Additionally, ATP‐dependent chromatin‐remodeling factors were found significantly altered in cancer. These enzymes are represented by several subunits, encoded by 30 genes in mammals, and divided in four main families on the basis of the sequence and the structure of the ATPase subunit: SWI/SNF (switch/sucrose nonfermentable), ISWI (imitation switch), CDH (chromodomain helicase DNA‐binding) and INO80 (inositol‐requiring 80). All those subunits interact with each other in numerous combinations, creating assemblies such as BAF (SWI/SNF), NuRD, ISWI, CDH1 and Tip60‐p400 complexes (reviewed in Ho and Crabtree, 2010). In mammals, Brm (Brahma) and Brg1 ATPases together with other 12 subunits compose the major histone remodeling complex, BAF (homologous to the SWI/SNF yeast complex). The selective disruption of chromatin remodelers interferes with ESCs proliferation and differentiation and alterations in the function of this family of chromatin‐modifying complexes were associated with cancer development (Roberts and Orkin, 2004; Reisman et al., 2009). Thus, the BAF47 and BAF250A subunits are inactivated in different types of tumors (Biegel et al., 2000; Grand et al., 1999; Jones et al., 2010) and loss of heterozygosity of Brm and Brg1, is found in primary lung cancers (Reisman et al., 2003). At the present the epigenetic changes caused by these mutations have yet to be defined.

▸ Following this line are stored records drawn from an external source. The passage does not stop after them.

/-- Marker lines in each mode, with a pulse at its last tick and over, a flag set and clear, and each polarity. -/
theorem witness_marker_levels :
    let s (mode : MarkerMode) (remaining : Nat) (polarity : Polarity) : State :=
      { up.setMarker 3 { MarkerLine.reset with mode := mode, flag := 15, remaining := remaining, polarity := polarity } with
        flags := 0x8000 }
    ((s .off 0 .activeHigh).marker 3).mode = .off ∧ ((s .pulse 1 .activeHigh).marker 3).mode = .pulse ∧
      0 < ((s .pulse 1 .activeHigh).marker 3).remaining ∧ ¬ 0 < ((s .pulse 0 .activeHigh).marker 3).remaining ∧
      ((s .follow 0 .activeLow).marker 3).mode = .follow ∧ (s .follow 0 .activeLow).flags.getLsbD 15 = true ∧
      (s .pulse 1 .activeHigh).markerLevel 3 = true ∧ (s .pulse 0 .activeLow).markerLevel 3 = true ∧
      (s .follow 0 .activeLow).markerLevel 3 = false := by decide +kernel

/-- R173: rises of lines 0 and 2 in one port sample make two records, the lower line first. -/
theorem test_edges_in_one_sample :
    let s := (up.setTrigger 0 { TriggerLine.reset with mode := .rise }).setTrigger 2
      { TriggerLine.reset with mode := .both }
    (s.after (.triggerEdge 5 9)).lines.captures =
      [{ line := 0, rising := true, count := 0, offset := 9 }, { line := 2, rising := true, count := 0, offset := 9 }] := by
  decide +kernel

/-- A holdoff of 2 ticks, a pulse of 255, and tracks that play nothing. -/
theorem witness_lines_fall :
    let s := (up.setTrigger 3 { TriggerLine.reset with remaining := 2 }).setMarker 3
      { MarkerLine.reset with mode := .pulse, remaining := 255 }
    s.held = false ∧ s.work.triggers.getLsbD 3 = false ∧ s.work.markers.getLsbD 3 = false ∧ (s.trigger 3).remaining = 2 ∧
      (s.marker 3).remaining = 255 ∧ ∀ t, (s.track t).state = .idle := by decide +kernel

theorem witness_ReadingChangesNothing :
    (∀ r, up.serves r) ∧ (∀ r, State.reset.serves r) ∧ State.reset.store.scanning = true ∧ up.store.scanning = false ∧
      (3 : Byte).toNat = (3 : PortId).1 ∧ 4 ≤ (4 : Byte).toNat ∧ (47 : Byte).toNat = (47 : TrackId).1 ∧
      48 ≤ (48 : Byte).toNat ∧ ((3 : Byte) ++ (0xFF : Byte)).toNat = (1023 : ClipId).1 ∧
      1024 ≤ ((4 : Byte) ++ (0 : Byte)).toNat ∧ (up.port 3).pending = none ∧ (up.track 47).queue.length ≤ 4 ∧
      (up.track 47).ring.length ≤ 8 ∧ (up.track 47).active.feeds.length ≤ 4 ∧
      (up.track 47).staged.feeds.length ≤ 4 ∧ (up.clip 1023).label.length ≤ 24 :=
  ⟨serves_up, serves_reset, by decide +kernel⟩

/-- A port with a pending set; a playing track with a copy, a slot and a feed; an AT start, a flag start with consume
and a FADE stop; a program and an erase in progress. -/
theorem witness_status_fields :
    let v : PortSet := { state := .live, fs := -120, x := 240, guard := .backoff, limit := 4096, restore := true }
    let x : Track :=
      { atEnd CueEntry.empty [] with
        stop := .fade 255
        ring := [slotOf .queued]
        active := { LiveParams.default with feeds := [{ port := 3, offset := 120, phase := 0xFFFF }] } }
    let s := (tracked x).setPort 3 { Port.reset with pending := some v }
    (s.port 3).pending = some v ∧ (s.track 47).state = .playing ∧ (s.track 47).queue[0]? = some (copyOf CueEntry.empty) ∧
      (s.track 47).ring[0]? = some (slotOf .queued) ∧ 4 * (s.track 47).queue.length ≤ 15 ∧
      12 * (s.track 47).ring.length ≤ 95 ∧ ((s.track 47).active.feeds[0]?).isSome = true ∧
      4 * (s.track 47).active.feeds.length ≤ 15 ∧ (s.track 47).stop = .fade 255 ∧
      ((tracked { x with start := .atTime 7 }).track 47).start = .atTime 7 ∧
      ((tracked { x with start := .flag 15 true }).track 47).start = .flag 15 true ∧
      ((tracked { x with start := .trigger 3 }).track 47).start = .trigger 3 ∧
      tableWf SectorState.free up.store.sectors = true ∧
      (((banked (.program 1023 65535) .running 0 []).bank 3).op.map Operation.kind) = some (.program 1023 65535) ∧
      (((banked (.erase 8191) .running 0 []).bank 3).op.map Operation.kind) = some (.erase 8191) := by decide +kernel

/-- The part after its scan, with a tick start in front of its queue. -/
def waiting : State := { up with pending := [.tickStart] }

miRNAs are small non‐coding RNAs (19–25 nucleotides long) that regulate mRNAs at post‐transcriptional level. These non‐coding RNAs are involved in the control of ESCs pluripotency (Gangaraju and Lin, 2009) and aberrant expression of some of them is related to tumor growth and metastasis. Recently, it was found that the expression of miRNAs may also be regulated by promoter DNA methylation, adding a new level of complexity to the epigenetic regulation of tumorigenesis (Lujambio et al., 2007; Bandres et al., 2009).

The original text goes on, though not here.